**Exercise requirements**
In the data below, find the line containing "xlFrbase | xlFrcfg", then set down that line and every later line up to and including the line containing "dspA4base | dspCtxreset", exactly.

Records drawn from a dataset
--------------------

-- ==== Sys2Proof/Machine/RegTable.lean ====
section
/-! DEFINITION. The register tables of the spec (Tables 3.9, 3.10, 6.4, 7.8, 8.6, 9.7, 10.9, 10.10,
11.11, 11.12, 12.9, 13.10, 13.11, 14.4, 15.11, 16.6, 16.10, 17.6, 19.8, 20.2 to 20.4, 20.6, 20.7, 20.9): names,
addresses in control space, fields with their access types, and reset values. -/

namespace Sys2Proof.Machine

/-- The register blocks of Tables 20.2 and 20.3. -/
inductive Blk where
  | core | seq | fe | xe | dbgc | tag | rmu | dsp | mu | slv | rc | rcs | xl | mc | kl | jn | tt | sm | gov | sb | log | px | dbg
  deriving DecidableEq, Repr

/-- Base of instance `u` of a block (Tables 20.2, 20.3). -/
def blkBase (b : Blk) (u : Nat) : Nat :=
  match b with
  | .core => 0xF000000000 + 0x20000 * u
  | .seq => 0xF000001000 + 0x20000 * u
  | .fe => 0xF000002000 + 0x20000 * u
  | .xe => 0xF000003000 + 0x20000 * u
  | .dbgc => 0xF000008000 + 0x20000 * u
  | .mu => 0xF001400000 + 0x10000 * u
  | .rcs => 0xF001408000 + 0x10000 * u
  | .slv => 0xF001540000 + 0x1000 * u
  | .rc => 0xF001600000 | .tag => 0xF001610000 | .rmu => 0xF001620000 | .mc => 0xF001640000
  | .xl => 0xF001680000 | .dsp => 0xF0016A0000 | .px => 0xF0016C0000 | .jn => 0xF0016D0000
  | .sb => 0xF0016E0000 | .log => 0xF0016F0000
  | .kl => 0xF001700000 + 0x1000 * u
  | .tt => 0xF001800000 | .sm => 0xF001810000 | .gov => 0xF001820000 | .dbg => 0xF001900000

/-- How many instances of a block there are. -/
def blkCount : Blk → Nat
  | .core | .seq | .fe | .xe | .dbgc => 160
  | .mu | .rcs => 20
  | .slv => 4
  | .kl => 32
  | _ => 1

/-- The distance between two instances of a block. -/
def blkStride : Blk → Nat
  | .core | .seq | .fe | .xe | .dbgc => 0x20000
  | .mu | .rcs => 0x10000
  | .slv | .kl => 0x1000
  | _ => 0

/-- Access types (R11). -/
inductive Acc where
  | ro | rw | rwl | w1c | rc | wo
  deriving DecidableEq, Repr

/-- One field: least bit, width, access, value after cold reset (0 where the table says S). -/
structure Field where
  lsb : Nat
  width : Nat
  acc : Acc
  reset : Nat
  deriving DecidableEq, Repr

/-- One register of the tables: `n1` by `n2` elements at strides `s1` and `s2`. -/
structure RegInfo where
  blk : Blk
  off : Nat
  wide : Bool
  n1 : Nat
  s1 : Nat
  n2 : Nat
  s2 : Nat
  fields : List Field
  deriving DecidableEq, Repr

/-- The registers, by name. -/
inductive RegName where
  | coreId | seqStatus | seqExpress | seqTagheld | seqTrapcause | seqTrappc | seqTrapval
  | seqSquashed | seqCopbusy | seqLogcore | seqTagquota | seqTagpool | seqQuotasum | feStatus
  | feStall | feHalts | xeStatus | xeStall | xePoison | rmuMtreg | rmuLastclose | rmuApplied
  | rmuFail | rmuFailstep | rmuIn | rmuSpilled | rmuOut | rmuRefused | rmuDupdrop | rmuDupkey
  | dspIdxdrop | dspLdev | muStatus | muCyc | muPanels | muPruned | muPoison | slvStatus
  | slvLanebusy | slvLaneoff | slvEnd | slvPivots | slvDsissue | slvRestart | slvPending
  | rcStatus | rcCmd | rcCmdslice | rcCmdstat | rcReserve | rcEcccfg | rcClassmask | rcWaystate
  | rcWayinv | rcWayfault | rcSalt | rcLfsr | rcMissuse | rcCecnt | rcEvictdirty | rcPfdrop
  | rcCorrected | rcHits | rcMisses | xlCtxbind | xlSegtbase | xlMirror | xlFrbase | xlFrcfg
  | xlFrhead | xlFrtail | xlHotthr | xlEpoch | xlPending | xlHotlost | xlLkmiss | xlDtcmiss
  | xlPriout | xlIwctl | xlIwlen | xlIwbase | xlIwbox | mcOwn | dspA4base | dspCtxreset
  | dspFnreset | dspCtxcores | dspPring | dspPringcfg | dspQctl | dspQsqbase | dspQcqbase
  | dspQtaken | dspQirq | dspQhead | dspQtails | dspQout | dspXlatcfg | dspXhist | dspXmax
  | dspXover | klStatus | klCfg | klTxflits | klRxflits | klCrcerr | klRetries | klFeccorr
  | klFecunc | klDowns | klCredit | jnSelf | jnDims | jnDescid | jnFabid | jnPortmap | jnCfg
  | jnStatus | jnDetour | jnBundle | jnTimeout | jnLate | jnUnreach | jnCombined | jnReverse
  | jnLost | jnFailover | ttStatus | ttSec | ttNsfrac | ttIncr | ttOffset | ttArmed | ttCfg
  | ttTod | ttSteps | ttSynclost | ttHoldsec | ttPpsbad | smStatus | smStraps | smFwver
  | smMboxdb | smMboxstat | smMboxvec | smBoot | smMboxcmd | smMboxrsp | govStatus | govQclk
  | govQvolt | govAllot | govCfg | govLimits | govLsubmit | govLstat | govCycles | govSkipped
  | govFallbacks | sbCstat | sbCfence | sbLmap | sbMufail | sbSlvfail | sbPortfence | sbChfail
  | sbCkpolicy | sbWayfence | sbDiverge | sbChecker | sbSelftest | logStatus | logRbase | logRcfg
  | logRhead | logRtail | logLost | logCoalesced | pxStatus | pxServed | dbgCtl | dbgStatus
  | dbgCmd | dbgBpctl | dbgBp | dbgPc | dbgG | dbgF | dbgLsaddr | dbgLsdata | dbgTrcfg | dbgTrsrc
  | dbgTrig | dbgTrmatch | dbgTrmask | dbgTrtime | dbgTrstat | dbgTrcmd | dbgTrdrop | dbgPorttest
  | dbgPorterr
  deriving DecidableEq, Repr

--------------------

**Reply to the task**
  | rcCorrected | rcHits | rcMisses | xlCtxbind | xlSegtbase | xlMirror | xlFrbase | xlFrcfg
  | xlFrhead | xlFrtail | xlHotthr | xlEpoch | xlPending | xlHotlost | xlLkmiss | xlDtcmiss
  | xlPriout | xlIwctl | xlIwlen | xlIwbase | xlIwbox | mcOwn | dspA4base | dspCtxreset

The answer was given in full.